• Information provided:
/-- R377 to R388, R153, R400 to R403: resizes and the registers. A descriptor is refused with FORM, BUSY, HELD, MINIMUM, in
this order, or its resize is accepted; each state is left when its exit condition holds; SCRUB zeroes the leaving channel
granules, and the granules pass from the giver to the receiver. A bucket goes to its planned home. EN takes a 1 only where
the partition holds each kind, less what is leaving it (an inference from R377 and R384). A VQUOTA write that spills leaves memory
as it was (the model's choice, log 52). Failing units whose granules come free get their spares. An 8-byte register takes its value with its high word, and a port's last word submits. -/
def Obligations.ResizesAndRegisters : Prop :=
  let runs := fun s : State => s.mgmt.boot ≠ .failed
  (∀ s d, runs s →
    let r := resizeOf d
    let at_ := if r.src = 8 then r.dst else r.src
    let form := r.src = r.dst ∨ 8 < r.src ∨ 9 < r.dst ∨ 2 ^ 16 ≤ (d.getD 0 0).toNat ∨ d.getD 1 0 ≠ 0 ∨ 2 ^ 48 ≤ r.slices
      ∨ d.getD 7 0 ≠ 0
    let busy := inResize s r.src = true ∨ inResize s r.dst = true
    let held := masksIn r.masks (masksOf s r.src) = true
    let few := r.src < 8 ∧ (getPart s r.src).en = true ∧ allKinds (masksOff (masksOf s r.src) r.masks) = false
    let refused := fun n : Nat => ∃ t, exec (.resizeSubmit d) s = .next t ∧ { t with parts := s.parts } = s
      ∧ (at_ < 8 → getPart t at_ = { getPart s at_ with rerr := n }) ∧ ∀ p, p ≠ at_ → getPart t p = getPart s p
    (form → refused 4) ∧ (¬ form → busy → refused 3) ∧ (¬ form → ¬ busy → ¬ held → refused 1)
    ∧ (¬ form → ¬ busy → held → few → refused 2)
    ∧ (¬ form → ¬ busy → held → ¬ few → ∃ t, exec (.resizeSubmit d) s = .next t
        ∧ t.mgmt = { s.mgmt with resizes := s.mgmt.resizes ++ [r] } ∧ t.mem = s.mem
        ∧ (r.src < 8 → getPart t r.src = { getPart s r.src with rrole := false, rstate := 1 })
        ∧ ∀ p, (p ≠ r.src ∨ 8 ≤ p) → getPart t p = getPart s p))
  ∧ (∀ s idx r, s.mgmt.resizes[idx]? = some r →
    let keep := exec (.resizeStateAdvance idx) s = .next s
    let goes := fun n : Nat => ∃ t r1, exec (.resizeStateAdvance idx) s = .next t ∧ t.mem = s.mem
      ∧ t.mgmt.resizes = s.mgmt.resizes.set idx r1 ∧ r1.state = n ∧ r1.masks = r.masks ∧ r1.src = r.src ∧ r1.dst = r.dst
      ∧ (r.src < 8 → (getPart t r.src).rstate = n)
    (r.state = 1 → goes 2)
    ∧ (r.state = 2 → (r.src < 8 ∧ leavingTeams s r ≠ [] → keep) ∧ (8 ≤ r.src ∨ leavingTeams s r = [] → goes 3))
    ∧ (r.state = 3 → (r.planS ≠ [] ∨ r.planC ≠ [] → keep) ∧ (r.planS = [] ∧ r.planC = [] → goes 4))
    ∧ (r.state = 4 → let named := r.src < 8 ∧ movable s r ≠ 0 ∧ namesChans s r.src (movable s r) = true
        (named → keep) ∧ (¬ named → goes 5))
    ∧ (r.state = 5 → s.own = [] → s.mgmt.reqs = [] → r.src ≠ r.dst → r.src ≤ 8 → r.dst ≤ 9 →
        ∃ t r1, exec (.resizeStateAdvance idx) s = .next t ∧ t.mgmt.resizes = s.mgmt.resizes.set idx r1 ∧ r1.state = 6
          ∧ masksOf t r.src = masksOff (masksOf s r.src) r.masks ∧ masksOf t r.dst = masksOn (masksOf s r.dst) r.masks
          ∧ (∀ x, readByte t.mem x = if r.src < 8 ∧ bitOf r.chans (x / 2 ^ 33) then 0 else readByte s.mem x)
          ∧ (r.src < 8 → (∀ k, bitOf r.chans (k / 256) = true → mfind t.mgmt.keys k = none)
            ∧ (∀ e ∈ t.tlb, ∀ n, e.at_ = .core n → bitOf r.cores (n / 4) = false)
            ∧ ∀ k ∈ (getPart t r.src).window, ∀ e ∈ k.ver, bitOf r.chans (e.1 / 2 ^ 33) = false)
          ∧ (8 ≤ r.dst → ∀ x ∈ t.mgmt.swaps, unitFree t x = false))
    ∧ (r.state = 6 → (r.planS ≠ [] ∨ r.planC ≠ [] → keep)
        ∧ (r.planS = [] ∧ r.planC = [] → ∃ t, exec (.resizeStateAdvance idx) s = .next t ∧ t.mem = s.mem
          ∧ t.mgmt = { s.mgmt with resizes := s.mgmt.resizes.eraseIdx idx } ∧ (r.dst < 8 → (getPart t r.dst).rstate = 0))))
  ∧ (∀ s idx r b, s.mgmt.resizes[idx]? = some r →
    let p := if r.state = 6 then r.dst else r.src
    (∀ home, mfind r.planS b = some home → ∃ t, exec (.bucketHandover idx false b) s = .next t ∧ t.mem = s.mem
      ∧ t.mgmt = { s.mgmt with resizes := s.mgmt.resizes.set idx { r with planS := mdel r.planS b } }
      ∧ getPart t p = { getPart s p with slices := mset (getPart s p).slices b home })
    ∧ (∀ home, mfind r.planC b = some home → ∃ t, exec (.bucketHandover idx true b) s = .next t ∧ t.mem = s.mem
      ∧ t.mgmt = { s.mgmt with resizes := s.mgmt.resizes.set idx { r with planC := mdel r.planC b } }
      ∧ getPart t p = { getPart s p with ctrls := mset (getPart s p).ctrls b home })
    ∧ (mfind r.planS b = none → exec (.bucketHandover idx false b) s = .next s))
  ∧ (∀ s p (v : Word), runs s → p < 8 →
    let q := getPart s p
    let alone := fun t : State => { t with parts := s.parts } = s ∧ ∀ x, x ≠ p → getPart t x = getPart s x
    (∃ t, exec (.pctlWrite p v) s = .next t ∧ alone t ∧ getPart t p = { q with
        lead := v.toNat / 16 % 4, en := v.getLsbD 0 && (q.en || allKinds (stayingMasks s p)) })
    ∧ ((∀ r ∈ s.mgmt.resizes, r.src ≠ p) → stayingMasks s p = (q.cg, q.sg, q.hg))
    ∧ (versionLines s p - v.toNat ≤ q.vloglen → ∃ t, exec (.vquotaWrite p v) s = .next t ∧ alone t
        ∧ getPart t p = { q with vquota := v.toNat, spilled := max q.spilled (versionLines s p - v.toNat) })
    ∧ (∃ t, exec (.otinvWrite p v) s = .next t ∧ alone t ∧ (q.otinv ≠ none → getPart t p = q)
        ∧ (q.otinv = none → getPart t p = { q with otinv := some (v.toNat % 2 ^ 16) })))
  ∧ (∀ s p, ((getPart s p).otinv = none → exec (.otinvComplete p) s = .next s)
    ∧ ∀ h, (getPart s p).otinv = some h → ∃ t, exec (.otinvComplete p) s = .next t ∧ { t with parts := s.parts } = s
      ∧ getPart t p = { getPart s p with otinv := none, otcache := mdel (getPart s p).otcache h })
  ∧ (∀ s sp off v, (off % 8 ≠ 0 → exec (.registerWrite sp off v true) s = .next s)
    ∧ (off % 4 ≠ 0 → exec (.registerWrite sp off v false) s = .next s))
  ∧ (∀ s p (v : Dword), runs s → p < 8 →
    let at_ := fun k : Nat => 0x80000 + 0x1000 * p + k
    let x := v.toNat
    (∃ t, exec (.registerWrite .mgmt (at_ 0x20) v true) s = .next t
      ∧ getPart t p = { getPart s p with trootReg := x / 2 ^ 13 % 2 ^ 39 * 2 ^ 13 })
    ∧ (∃ t, exec (.registerWrite .mgmt (at_ 0x20) v false) s = .next t ∧ t.parts = s.parts)
    ∧ (∃ t, exec (.registerWrite .mgmt (at_ 0x28) v true) s = .next t
      ∧ getPart t p = { getPart s p with s2Reg := x / 2 ^ 20 % 2 ^ 18 * 2 ^ 20 })
    ∧ (∃ t, exec (.registerWrite .mgmt (at_ 0x70) v false) s = .next t
      ∧ getPart t p = { getPart s p with cvcount := x % 2 ^ 32 })
    ∧ (exec (.registerWrite .mgmt (at_ 0x58) v false) s = exec (.vquotaWrite p (BitVec.ofNat 32 x)) s)
    ∧ (exec (.registerWrite .mgmt (at_ 0x94) v false) s = exec (.dbgresWrite p (BitVec.ofNat 32 x)) s)
    ∧ (let s1 := { s with mgmt := { s.mgmt with rport := mset s.mgmt.rport 7 (BitVec.ofNat 32 x) } }
      exec (.registerWrite .mgmt 0x101C v false) s
        = exec (.resizeSubmit ((List.range 8).map fun i => mget s1.mgmt.rport i 0)) s1))
  ∧ (∀ s (v : Dword),
    exec (.registerWrite .physical 0x208 v false) s = .next { s with mgmt := { s.mgmt with evlog2 := v.toNat % 16 } }
    ∧ exec (.registerWrite .physical 0x210 v false) s = .next { s with mgmt := { s.mgmt with evget := v.toNat % 2 ^ 32 } }
    ∧ exec (.registerWrite .physical 0x110 v false) s = .next { s with mgmt := { s.mgmt with dumpsel := v.toNat % 2 ^ 16 } }
    ∧ exec (.registerWrite .physical 0x100 v false) s = .next s
    ∧ (s.mgmt.boot = .failed → exec (.registerWrite .mgmt 0x100 v false) s = .next s))

/-- R389, R390, R397 to R399, R405: links. A lost die-to-die link fails the tasks with a team on the die that a partition drops;
retrained, it is no longer dead. Flits are kept until acknowledged; those of a lost port go out over ports that remain to their
device, and which of them, and which port answers, is the device's choice. Another device's read, write or atomic is performed
once, as the second stage of the target partition allows, and answered; the entry's TAG plays no part in it. (The ports' devices,
the choice among them and the TAG are the model's, log 24.) -/
def Obligations.LinksAndDomains : Prop :=
  let runs := fun s : State => s.mgmt.boot ≠ .failed
  let mgmtOnly := fun s t : State => { t with mgmt := s.mgmt, host := s.host } = s
  (∀ s a b, let x := (min a b, max a b)
    (a = b ∨ 4 ≤ x.2 ∨ x ∈ s.mgmt.deadDies → exec (.dieLinkLoss a b) s = .next s)
    ∧ (a ≠ b → x.2 < 4 → x ∉ s.mgmt.deadDies → s.poison = [] → ∃ t, exec (.dieLinkLoss a b) s = .next t
      ∧ (∀ p d, dropDie (getPart s p) a b = some d → (d, if d = a then b else a) ∈ (getPart t p).dropped)
      ∧ t.mgmt.deadDies = s.mgmt.deadDies ++ [x]
      ∧ ∀ p tid k d tm, dropDie (getPart s p) a b = some d → findTask s p tid = some k → k.st = .released → k.fate = none →
        k.card.wdr = false → tm ∈ teamsOf s p tid → tm.2.core / 64 = d → ∃ k', findTask t p tid = some k' ∧ k'.st = .stopping
          ∧ k'.fate = some ⟨if k.card.kind = 1 then 5 else 2, ⟨10, 1, BitVec.ofNat 32 (a + 4 * b), BitVec.ofNat 32 k.retired, 0⟩⟩))
  ∧ (∀ s a b, runs s → ∃ t, exec (.dieLinkRetrain a b) s = .next t
    ∧ { t with mgmt := s.mgmt, parts := s.parts } = s
    ∧ (∀ p d, d ∈ (getPart t p).dropped ↔ d ∈ (getPart s p).dropped ∧ d ≠ (a, b) ∧ d ≠ (b, a))
    ∧ ∀ x, x ∈ t.mgmt.deadDies ↔ x ∈ s.mgmt.deadDies ∧ x ≠ (min a b, max a b))
  ∧ (∀ s port, let kept := mget s.mgmt.flits port []
    (12 ≤ port ∨ port ∈ s.mgmt.badPorts → exec (.linkPortLoss port) s = .next s)
    ∧ (port < 12 → port ∉ s.mgmt.badPorts → ∃ t, exec (.linkPortLoss port) s = .next t
      ∧ { t with mgmt := s.mgmt, fresh := s.fresh } = s
      ∧ t.mgmt.badPorts = s.mgmt.badPorts ++ [port] ∧ mget t.mgmt.flits port [] = []
      ∧ t.mgmt.faults = s.mgmt.faults ++ [(0xFF, ⟨10, 2, BitVec.ofNat 32 port, 0, 0⟩)]
      ∧ (∀ p, p ≠ port → ∃ more, mget t.mgmt.flits p [] = mget s.mgmt.flits p [] ++ more
          ∧ ∀ f ∈ more, f ∈ kept ∧ p ∈ portsTo t f.dev)
      ∧ ∀ f ∈ kept, portsTo t f.dev ≠ [] → ∃ p, p ≠ port ∧ f ∈ mget t.mgmt.flits p [])
    ∧ (∀ n, ∃ t, exec (.flitAck port n) s = .next t ∧ mgmtOnly s t ∧ mget t.mgmt.flits port [] = kept.drop n
      ∧ mget t.mgmt.compress port 0 = mget s.mgmt.compress port 0 + min n kept.length
      ∧ ∀ p, p ≠ port → mget t.mgmt.flits p [] = mget s.mgmt.flits p [])
    ∧ exec (.flitRetry port) s = .next s)
  ∧ (∀ s (r : DomReq), (s.mgmt.mig = none ∧ s.mgmt.reqs = [] ∧ s.own = [] ∧ s.poison = []) →
    let id := (r.srcDev, r.seq)
    let target := mfind s.mgmt.domains (8 * r.srcDev + r.srcPart)
    let e := fun p => s2Entry s p r.addr
    let pa := fun p => bitsOf (e p) 37 21 * 2 ^ 21 + r.addr % 2 ^ 21
    let key := fun p => bitsOf (e p) 63 56
    let n := match r.what with | .read n => n | .write bs => bs.length | .rmw _ at_ _ _ _ => atBytes at_
    let may := fun p => match r.what with
      | .read _ => bitOf (e p) 1 = true
      | .write _ => bitOf (e p) 2 = true
      | .rmw _ _ _ _ _ => bitOf (e p) 1 = true ∧ bitOf (e p) 2 = true
    let taken := fun p : Nat => r.addr < 2 ^ 38 ∧ r.addr % 2 ^ 21 + n ≤ 2 ^ 21 ∧ holdsPhys s p (s2At s p r.addr) = true
      ∧ s2Ok (e p) = true ∧ may p ∧ holdsPhys s p (pa p) = true ∧ (key p = 0 ∨ capENCR s.caps = true)
    let stores := fun (t : State) (p : Nat) (bs : List Byte) => key p = 0 → ∀ x,
      readByte t.mem x = if pa p ≤ x ∧ x < pa p + bs.length then bs.getD (x - pa p) 0 else readByte s.mem x
    (id ∈ s.mgmt.seen → exec (.domainRequest r) s = .next s)
    ∧ (id ∉ s.mgmt.seen → ∃ t kind data, exec (.domainRequest r) s = .next t ∧ t.mgmt.seen = s.mgmt.seen ++ [id]
      ∧ (portsTo s r.srcDev ≠ [] → ∃ port ∈ portsTo s r.srcDev, mget t.mgmt.flits port []
          = mget s.mgmt.flits port [] ++ [⟨r.srcDev, mget s.mgmt.sent r.srcDev 0, r.addr, kind, data⟩])
      ∧ ((∀ p, target = some p → ¬ taken p) → kind = .refused ∧ data = [] ∧ t.mem = s.mem)
      ∧ ∀ p, target = some p → taken p → kind = .taken ∧
        let old := (rangeFrom (pa p) n).map fun a => cohByte s a (key p)
        match r.what with
        | .read _ => data = old ∧ t.mem = s.mem
        | .write bs => data = [] ∧ stores t p bs
        | .rmw op at_ b c ret => data = (if ret then old else [])
          ∧ (∀ y, atomNew op at_ (leNat old) b c = some y → stores t p (leBytes n y))
          ∧ (atomNew op at_ (leNat old) b c = none → t.mem = s.mem)))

• Requirement:
For the listing above, print only the lines starting at the line containing "[] = kept.drop n" and ending at the line containing "old else [])", exactly, both included.

• Task answer:
    ∧ (∀ n, ∃ t, exec (.flitAck port n) s = .next t ∧ mgmtOnly s t ∧ mget t.mgmt.flits port [] = kept.drop n
      ∧ mget t.mgmt.compress port 0 = mget s.mgmt.compress port 0 + min n kept.length
      ∧ ∀ p, p ≠ port → mget t.mgmt.flits p [] = mget s.mgmt.flits p [])
    ∧ exec (.flitRetry port) s = .next s)
  ∧ (∀ s (r : DomReq), (s.mgmt.mig = none ∧ s.mgmt.reqs = [] ∧ s.own = [] ∧ s.poison = []) →
    let id := (r.srcDev, r.seq)
    let target := mfind s.mgmt.domains (8 * r.srcDev + r.srcPart)
    let e := fun p => s2Entry s p r.addr
    let pa := fun p => bitsOf (e p) 37 21 * 2 ^ 21 + r.addr % 2 ^ 21
    let key := fun p => bitsOf (e p) 63 56
    let n := match r.what with | .read n => n | .write bs => bs.length | .rmw _ at_ _ _ _ => atBytes at_
    let may := fun p => match r.what with
      | .read _ => bitOf (e p) 1 = true
      | .write _ => bitOf (e p) 2 = true
      | .rmw _ _ _ _ _ => bitOf (e p) 1 = true ∧ bitOf (e p) 2 = true
    let taken := fun p : Nat => r.addr < 2 ^ 38 ∧ r.addr % 2 ^ 21 + n ≤ 2 ^ 21 ∧ holdsPhys s p (s2At s p r.addr) = true
      ∧ s2Ok (e p) = true ∧ may p ∧ holdsPhys s p (pa p) = true ∧ (key p = 0 ∨ capENCR s.caps = true)
    let stores := fun (t : State) (p : Nat) (bs : List Byte) => key p = 0 → ∀ x,
      readByte t.mem x = if pa p ≤ x ∧ x < pa p + bs.length then bs.getD (x - pa p) 0 else readByte s.mem x
    (id ∈ s.mgmt.seen → exec (.domainRequest r) s = .next s)
    ∧ (id ∉ s.mgmt.seen → ∃ t kind data, exec (.domainRequest r) s = .next t ∧ t.mgmt.seen = s.mgmt.seen ++ [id]
      ∧ (portsTo s r.srcDev ≠ [] → ∃ port ∈ portsTo s r.srcDev, mget t.mgmt.flits port []
          = mget s.mgmt.flits port [] ++ [⟨r.srcDev, mget s.mgmt.sent r.srcDev 0, r.addr, kind, data⟩])
      ∧ ((∀ p, target = some p → ¬ taken p) → kind = .refused ∧ data = [] ∧ t.mem = s.mem)
      ∧ ∀ p, target = some p → taken p → kind = .taken ∧
        let old := (rangeFrom (pa p) n).map fun a => cohByte s a (key p)
        match r.what with
        | .read _ => data = old ∧ t.mem = s.mem
        | .write bs => data = [] ∧ stores t p bs
        | .rmw op at_ b c ret => data = (if ret then old else [])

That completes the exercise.